Opposition Umma Party leader and former Prime Minister Al-Sadiq Al Mahdi speaks during joint news conference with Sudan's President Omar al-Bashir (R) after their meeting at Mahadi's house in Omdurman August 27, 2013 (REUTERS/Mohamed Nureldin Abdallah)
Opposition Umma Party leader and former Prime Minister Al-Sadiq Al Mahdi speaks during joint news conference with Sudan’s President Omar al-Bashir (R) after their meeting at Mahadi’s house in Omdurman August 27, 2013 (REUTERS/Mohamed Nureldin Abdallah)
The former prime minister said in a talk show broadcasted by the state-run Radio Omdurman on Friday that “Sudan is at crossroads”, stressing that any attempt to overthrow the regime by force would lead to an endless cycle of violence.

Al-Mahdi added that Sudan looks forward to achieving full democratic transformation and comprehensive and just peace. He pointed out that “removing the current regime by force would lead to a situation similar to that is of Syria, calling for achieving change through soft power”.

The opposition leader who is known for his rejection to the use of arms to topple down the regime attempted last November to meet with Sudanese rebels in Kampala but the Ugandan government declined to give him a visa.

The groups of the Sudanese Revolutionary Front say they want a comprehensive process leading to dismantle Bashir’s regime but however they doubt that the government can accept such demand unless it is militarily defeated.

Alluding to the position of the ruling National Congress Party (NCP) rejecting his initiative for a holistic process including rebel movements, Al-Mahdi demanded all parties to abandon partisanship and seek to achieve a balanced equation of democratic governance and just and comprehensive peace.

The ruling NCP and the Umma party held talks in the past months over democratic transition in the past months but all the former offered to the latter is to participate in a coalition government and to give the opposition party an important number of ministerial posts.

The leader of the NUP laid out features of what he called the new national political regime to overcome the political crisis, saying that “we have to recognise and address the crisis and offer the right diagnosis”.

“The new political regime emulates the South African experience through a consensual road map”, he further added.

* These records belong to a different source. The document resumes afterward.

-- ==== Sys2Proof/Machine/Core.lean ====
section
/-! DEFINITION. The machine as the host sees it. -/

def Sys2Proof.core : Host.Core :=
  { State := Sys2Proof.Machine.State
    Fault := Sys2Proof.Machine.Fault
    Refusal := Sys2Proof.Machine.Refusal
    step := Sys2Proof.Machine.step
    reset := Sys2Proof.Machine.State.reset }
end

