/-! ## Guards -/

/-- The hints of a word, and whether it is one of group 0xA, which roots its frond under a false guard too (R34, R98);
none of an event. -/
def hintsIn : Instr → Option (Hints × Bool)
  | .add h _ _ _ _ => some (h, false)
  | .sub h _ _ _ _ => some (h, false)
  | .mul h _ _ _ _ => some (h, false)
  | .mulh h _ _ _ _ => some (h, false)
  | .mulhn h _ _ _ _ => some (h, false)
  | .div h _ _ _ _ => some (h, false)
  | .divn h _ _ _ _ => some (h, false)
  | .rem h _ _ _ _ => some (h, false)
  | .remn h _ _ _ _ => some (h, false)
  | .and h _ _ _ _ => some (h, false)
  | .or h _ _ _ _ => some (h, false)
  | .xor h _ _ _ _ => some (h, false)
  | .andn h _ _ _ _ => some (h, false)
  | .orn h _ _ _ _ => some (h, false)
  | .shl h _ _ _ _ => some (h, false)
  | .shr h _ _ _ _ => some (h, false)
  | .sar h _ _ _ _ => some (h, false)
  | .rol h _ _ _ _ => some (h, false)
  | .min h _ _ _ _ => some (h, false)
  | .max h _ _ _ _ => some (h, false)
  | .minn h _ _ _ _ => some (h, false)
  | .maxn h _ _ _ _ => some (h, false)
  | .clz h _ _ _ => some (h, false)
  | .ctz h _ _ _ => some (h, false)
  | .popc h _ _ _ => some (h, false)
  | .brev h _ _ _ => some (h, false)
  | .bswap h _ _ _ => some (h, false)
  | .bfx h _ _ _ _ _ => some (h, false)
  | .bfi h _ _ _ _ => some (h, false)
  | .sel h _ _ _ _ _ => some (h, false)
  | .mov h _ _ _ => some (h, false)
  | .sext h _ _ _ => some (h, false)
  | .zext h _ _ _ => some (h, false)
  | .lea h _ _ _ _ _ => some (h, false)
  | .mad h _ _ _ _ => some (h, false)
  | .li h _ _ => some (h, false)
  | .lpc h _ _ => some (h, false)
  | .cmp h _ _ _ _ _ _ => some (h, false)
  | .tst h _ _ _ _ _ => some (h, false)
  | .pand h _ _ _ _ _ => some (h, false)
  | .por h _ _ _ _ _ => some (h, false)
  | .pxor h _ _ _ _ _ => some (h, false)
  | .pnot h _ _ => some (h, false)
  | .pset h _ => some (h, false)
  | .pget h _ => some (h, false)
  | .br h _ => some (h, false)
  | .jmp h _ => some (h, false)
  | .call h _ _ => some (h, false)
  | .callr h _ _ => some (h, false)
  | .loop h _ _ _ => some (h, false)
  | .loopw h _ _ => some (h, false)
  | .lexit h => some (h, false)
  | .fork h _ _ _ _ => some (h, false)
  | .join h _ _ => some (h, false)
  | .exit h => some (h, false)
  | .nop h => some (h, false)
  | .bch h _ _ _ => some (h, false)
  | .sleep h _ => some (h, false)
  | .fadd h _ _ _ _ => some (h, false)
  | .fsub h _ _ _ _ => some (h, false)
  | .fmul h _ _ _ _ => some (h, false)
  | .ffma h _ _ _ _ _ => some (h, false)
  | .fmin h _ _ _ _ => some (h, false)
  | .fmax h _ _ _ _ => some (h, false)
  | .fdiv h _ _ _ _ => some (h, false)
  | .fsqrt h _ _ _ => some (h, false)
  | .frcp h _ _ _ => some (h, false)
  | .fcmp h _ _ _ _ _ => some (h, false)
  | .fcvt h _ _ _ _ _ _ _ => some (h, false)
  | .fclass h _ _ => some (h, false)
  | .vadd h _ _ _ => some (h, false)
  | .vsub h _ _ _ => some (h, false)
  | .vmul h _ _ _ => some (h, false)
  | .vmad h _ _ _ _ => some (h, false)
  | .vand h _ _ _ => some (h, false)
  | .vor h _ _ _ => some (h, false)
  | .vxor h _ _ _ => some (h, false)
  | .vshl h _ _ _ => some (h, false)
  | .vshr h _ _ _ => some (h, false)
  | .vsar h _ _ _ => some (h, false)
  | .vmin h _ _ _ _ => some (h, false)
  | .vmax h _ _ _ _ => some (h, false)
  | .vcmp h _ _ _ _ _ => some (h, false)
  | .vsel h _ _ _ _ => some (h, false)
  | .vbcast h _ _ => some (h, false)
  | .vext h _ _ _ _ => some (h, false)
  | .vins h _ _ _ => some (h, false)
  | .vperm h _ _ _ => some (h, false)
  | .vredadd h _ _ _ => some (h, false)
  | .vredmin h _ _ _ => some (h, false)
  | .vredmax h _ _ _ => some (h, false)
  | .vscan h _ _ _ => some (h, false)
  | .viota h _ _ _ => some (h, false)
  | .vfadd h _ _ _ _ => some (h, false)
  | .vfsub h _ _ _ _ => some (h, false)
  | .vfmul h _ _ _ _ => some (h, false)
  | .vffma h _ _ _ _ _ => some (h, false)
  | .vfmin h _ _ _ _ _ => some (h, false)
  | .vfmax h _ _ _ _ _ => some (h, false)
  | .vfcmp h _ _ _ _ => some (h, false)
  | .vfred h _ _ _ _ => some (h, false)
  | .vfcvt h _ _ _ _ _ => some (h, false)
  | .vfpack h _ _ _ _ _ _ _ _ _ => some (h, false)
  | .vfunpk h _ _ _ _ _ _ _ => some (h, false)
  | .vfscale h _ _ _ _ => some (h, false)
  | .vfex2 h _ _ _ => some (h, false)
  | .vfrsq h _ _ _ => some (h, false)
  | .addPform h _ _ _ _ => some (h, false)
  | .subPform h _ _ _ _ => some (h, false)
  | .mulPform h _ _ _ _ => some (h, false)
  | .mulhPform h _ _ _ _ => some (h, false)
  | .mulhnPform h _ _ _ _ => some (h, false)
  | .divPform h _ _ _ _ => some (h, false)
  | .divnPform h _ _ _ _ => some (h, false)
  | .remPform h _ _ _ _ => some (h, false)
  | .remnPform h _ _ _ _ => some (h, false)
  | .andPform h _ _ _ _ => some (h, false)
  | .orPform h _ _ _ _ => some (h, false)
  | .xorPform h _ _ _ _ => some (h, false)
  | .andnPform h _ _ _ _ => some (h, false)
  | .ornPform h _ _ _ _ => some (h, false)
  | .shlPform h _ _ _ _ => some (h, false)
  | .shrPform h _ _ _ _ => some (h, false)
  | .sarPform h _ _ _ _ => some (h, false)
  | .rolPform h _ _ _ _ => some (h, false)
  | .minPform h _ _ _ _ => some (h, false)
  | .maxPform h _ _ _ _ => some (h, false)
  | .minnPform h _ _ _ _ => some (h, false)
  | .maxnPform h _ _ _ _ => some (h, false)
  | .clzPform h _ _ _ _ => some (h, false)
  | .ctzPform h _ _ _ _ => some (h, false)
  | .popcPform h _ _ _ _ => some (h, false)
  | .brevPform h _ _ _ _ => some (h, false)
  | .bswapPform h _ _ _ _ => some (h, false)
  | .movPform h _ _ _ _ => some (h, false)
  | .madPform h _ _ _ _ => some (h, false)
  | .vaddPform h _ _ _ _ _ _ _ => some (h, false)
  | .vsubPform h _ _ _ _ _ _ _ => some (h, false)
  | .vmulPform h _ _ _ _ _ _ _ => some (h, false)
  | .vmadPform h _ _ _ _ _ _ _ => some (h, false)
  | .vandPform h _ _ _ _ _ _ _ => some (h, false)
  | .vorPform h _ _ _ _ _ _ _ => some (h, false)
  | .vxorPform h _ _ _ _ _ _ _ => some (h, false)
  | .vshlPform h _ _ _ _ _ _ _ => some (h, false)
  | .vshrPform h _ _ _ _ _ _ _ => some (h, false)
  | .vsarPform h _ _ _ _ _ _ _ => some (h, false)
  | .vminPform h _ _ _ _ _ _ _ => some (h, false)
  | .vmaxPform h _ _ _ _ _ _ _ => some (h, false)
  | .vpermPform h _ _ _ _ _ _ _ => some (h, false)
  | .vscanPform h _ _ _ _ _ _ _ => some (h, false)
  | .vfaddPform h _ _ _ _ _ _ _ => some (h, false)
  | .vfsubPform h _ _ _ _ _ _ _ => some (h, false)
  | .vfmulPform h _ _ _ _ _ _ _ => some (h, false)
  | .vffmaPform h _ _ _ _ _ _ _ => some (h, false)
  | .vfminPform h _ _ _ _ _ _ _ => some (h, false)
  | .vfmaxPform h _ _ _ _ _ _ _ => some (h, false)
  | .vfscalePform h _ _ _ _ _ _ _ => some (h, false)
  | .vfex2Pform h _ _ _ _ _ _ _ => some (h, false)
  | .vfrsqPform h _ _ _ _ _ _ _ => some (h, false)
  | .ld h _ _ _ _ => some (h, false)
  | .st h _ _ _ _ => some (h, false)
  | .vld h _ _ _ _ => some (h, false)
  | .vst h _ _ _ _ => some (h, false)
  | .vlds h _ _ _ _ _ => some (h, false)
  | .vsts h _ _ _ _ _ => some (h, false)
  | .hold h _ _ => some (h, false)
  | .pin h _ _ _ => some (h, false)
  | .unpin h _ _ _ => some (h, false)
  | .lsfmt h _ _ _ => some (h, false)
  | .ldf h _ _ _ _ _ => some (h, false)
  | .lde h _ _ _ _ _ => some (h, false)
  | .stf h _ _ _ _ _ => some (h, false)
  | .sto h _ _ _ _ _ => some (h, false)
  | .clrf h _ _ _ => some (h, false)
  | .aadd h _ _ _ _ _ => some (h, false)
  | .acas h _ _ _ _ _ => some (h, false)
  | .axchg h _ _ _ _ _ => some (h, false)
  | .amin h _ _ _ _ _ => some (h, false)
  | .amax h _ _ _ _ _ => some (h, false)
  | .aand h _ _ _ _ _ => some (h, false)
  | .aor h _ _ _ _ _ => some (h, false)
  | .axor h _ _ _ _ _ => some (h, false)
  | .fence h _ _ => some (h, false)
  | .xfence h _ _ => some (h, false)
  | .bexp h _ _ _ _ _ _ => some (h, false)
  | .barv h _ _ _ _ _ => some (h, false)
  | .bwait h _ _ _ _ _ => some (h, false)
  | .wbind h _ _ _ _ => some (h, false)
  | .wret h _ => some (h, false)
  | .wld h _ _ _ _ _ => some (h, false)
  | .wst h _ _ _ _ _ => some (h, false)
  | .wvld h _ _ _ _ _ _ => some (h, false)
  | .wvst h _ _ _ _ _ _ => some (h, false)
  | .wqry h _ _ _ => some (h, false)
  | .wadj h _ _ => some (h, false)
  | .wfoot h _ _ _ => some (h, false)
  | .mzero h _ _ => some (h, true)
  | .mma h _ _ _ _ _ _ _ _ _ => some (h, true)
  | .mmas h _ _ _ _ _ _ _ _ _ => some (h, true)
  | .mld h _ _ _ _ _ => some (h, true)
  | .mst h _ _ _ _ _ _ => some (h, true)
  | .msst h _ _ _ _ _ _ _ _ => some (h, true)
  | .madd h _ _ _ _ => some (h, true)
  | .mstat h _ _ => some (h, true)
  | .mclrs h _ => some (h, true)
  | .mtm h _ _ => some (h, true)
  | .mtmRd h _ _ => some (h, true)
  | .mtmgSet h _ _ _ => some (h, true)
  | .mtmgClr h _ _ _ => some (h, true)
  | .msync h => some (h, true)
  | .cpy h _ _ _ _ _ _ _ => some (h, false)
  | .cpyq h _ _ _ => some (h, false)
  | .gath h _ _ _ _ _ _ => some (h, false)
  | .scat h _ _ _ _ _ _ => some (h, false)
  | .scadd h _ _ _ _ _ => some (h, false)
  | .rbar h _ _ _ _ _ => some (h, false)
  | .ship h _ _ _ _ _ _ _ => some (h, false)
  | .qpush h _ _ _ _ => some (h, false)
  | .qpop h _ _ _ _ => some (h, false)
  | .qpeek h _ _ _ _ => some (h, false)
  | .qclose h _ => some (h, false)
  | .qstat h _ _ => some (h, false)
  | .chbind h _ _ => some (h, false)
  | .chstat h _ _ => some (h, false)
  | .semw h _ _ _ => some (h, false)
  | .sems h _ _ _ => some (h, false)
  | .bar h _ _ _ _ _ => some (h, false)
  | .trap h _ => some (h, false)
  | .sys h _ _ _ => some (h, false)
  | .rfe h => some (h, false)
  | .cwget h _ _ _ => some (h, false)
  | .cwset h _ _ _ => some (h, false)
  | .feat h _ => some (h, false)
  | .exrd h _ _ _ => some (h, false)
  | .exwr h _ _ _ => some (h, false)
  | .exres h _ _ => some (h, false)
  | .seed h _ => some (h, false)
  | .idle h _ _ => some (h, false)
  | .powerGood => none
  | .securityAlarm => none
  | .refreshTakeover => none
  | .narelFlitReplay => none
  | .narelPortDown => none
  | .powerPacing => none
  | .notifyDmwr => none
  | .notifyPostedWrite => none
  | .pasidRevocation => none
  | .registerWrite => none
  | .intake => none
  | .start => none
  | .layout => none
  | .format => none
  | .cancel => none
  | .placement => none
  | .urgentPlacement => none
  | .frondStart => none
  | .readyListPlace => none
  | .stealRead => none
  | .stealCas => none
  | .stealPassRetry => none
  | .balancerInterval => none
  | .balancerMove => none
  | .coreRebind => none
  | .dequeTransfer => none
  | .streamSourcePush => none
  | .streamSinkWrite => none
  | .icacheFill => none
  | .pageWalkDone => none
  | .resultLanding => none
  | .storePerformed => none
  | .storeAck => none
  | .crossDieStoreApply => none
  | .migrate => none
  | .migrationArrival => none
  | .fillPick => none
  | .lineArrival => none
  | .fillLanding => none
  | .fillFailure => none
  | .copyComplete => none
  | .cpyqPush => none
  | .matrixWordComplete => none
  | .channelFlitDelivery => none
  | .syncResend => none
  | .felimitTimeout => none
  | .sleepEnd => none
  | .swapRequest => none
  | .urgentQuantumEnd => none
  | .swapBack => none
  | .gangSuspend => none
  | .gangResume => none
  | .hang => none
  | .supervisorMessage => none
  | .frondhalt => none
  | .handlerEntry => none
  | .faultDomainEnd => none
  | .featureMigrate => none
  | .jobRetirement => none
  | .sysAnswer => none
  | .idleWake => none
  | .hostCxlMemAccess => none
  | .status => none
  | .loadfw => none
  | .attest => none
  | .setpkg => none
  | .inval => none
  | .xlans => none
  | .poison => none
  | .setthr => none
  | .clrcnt => none
  | .mailboxDone => none
  | .reductionMergeDone => none
  | .matrixCheckPoint => none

Al-Mahadi on Wednesday called for establishing a new regime and organising public pressure, protests, and sit-ins to force the regime to engage in a road map for achieving comprehensive and just peace and democratic transformation similar to that which took place in South Africa in 1992 or through a peaceful popular uprising.

He said that the new regime should take into account the developments in the system of governance, political parties, trade unions, civil society organizations, and the role of woman in society.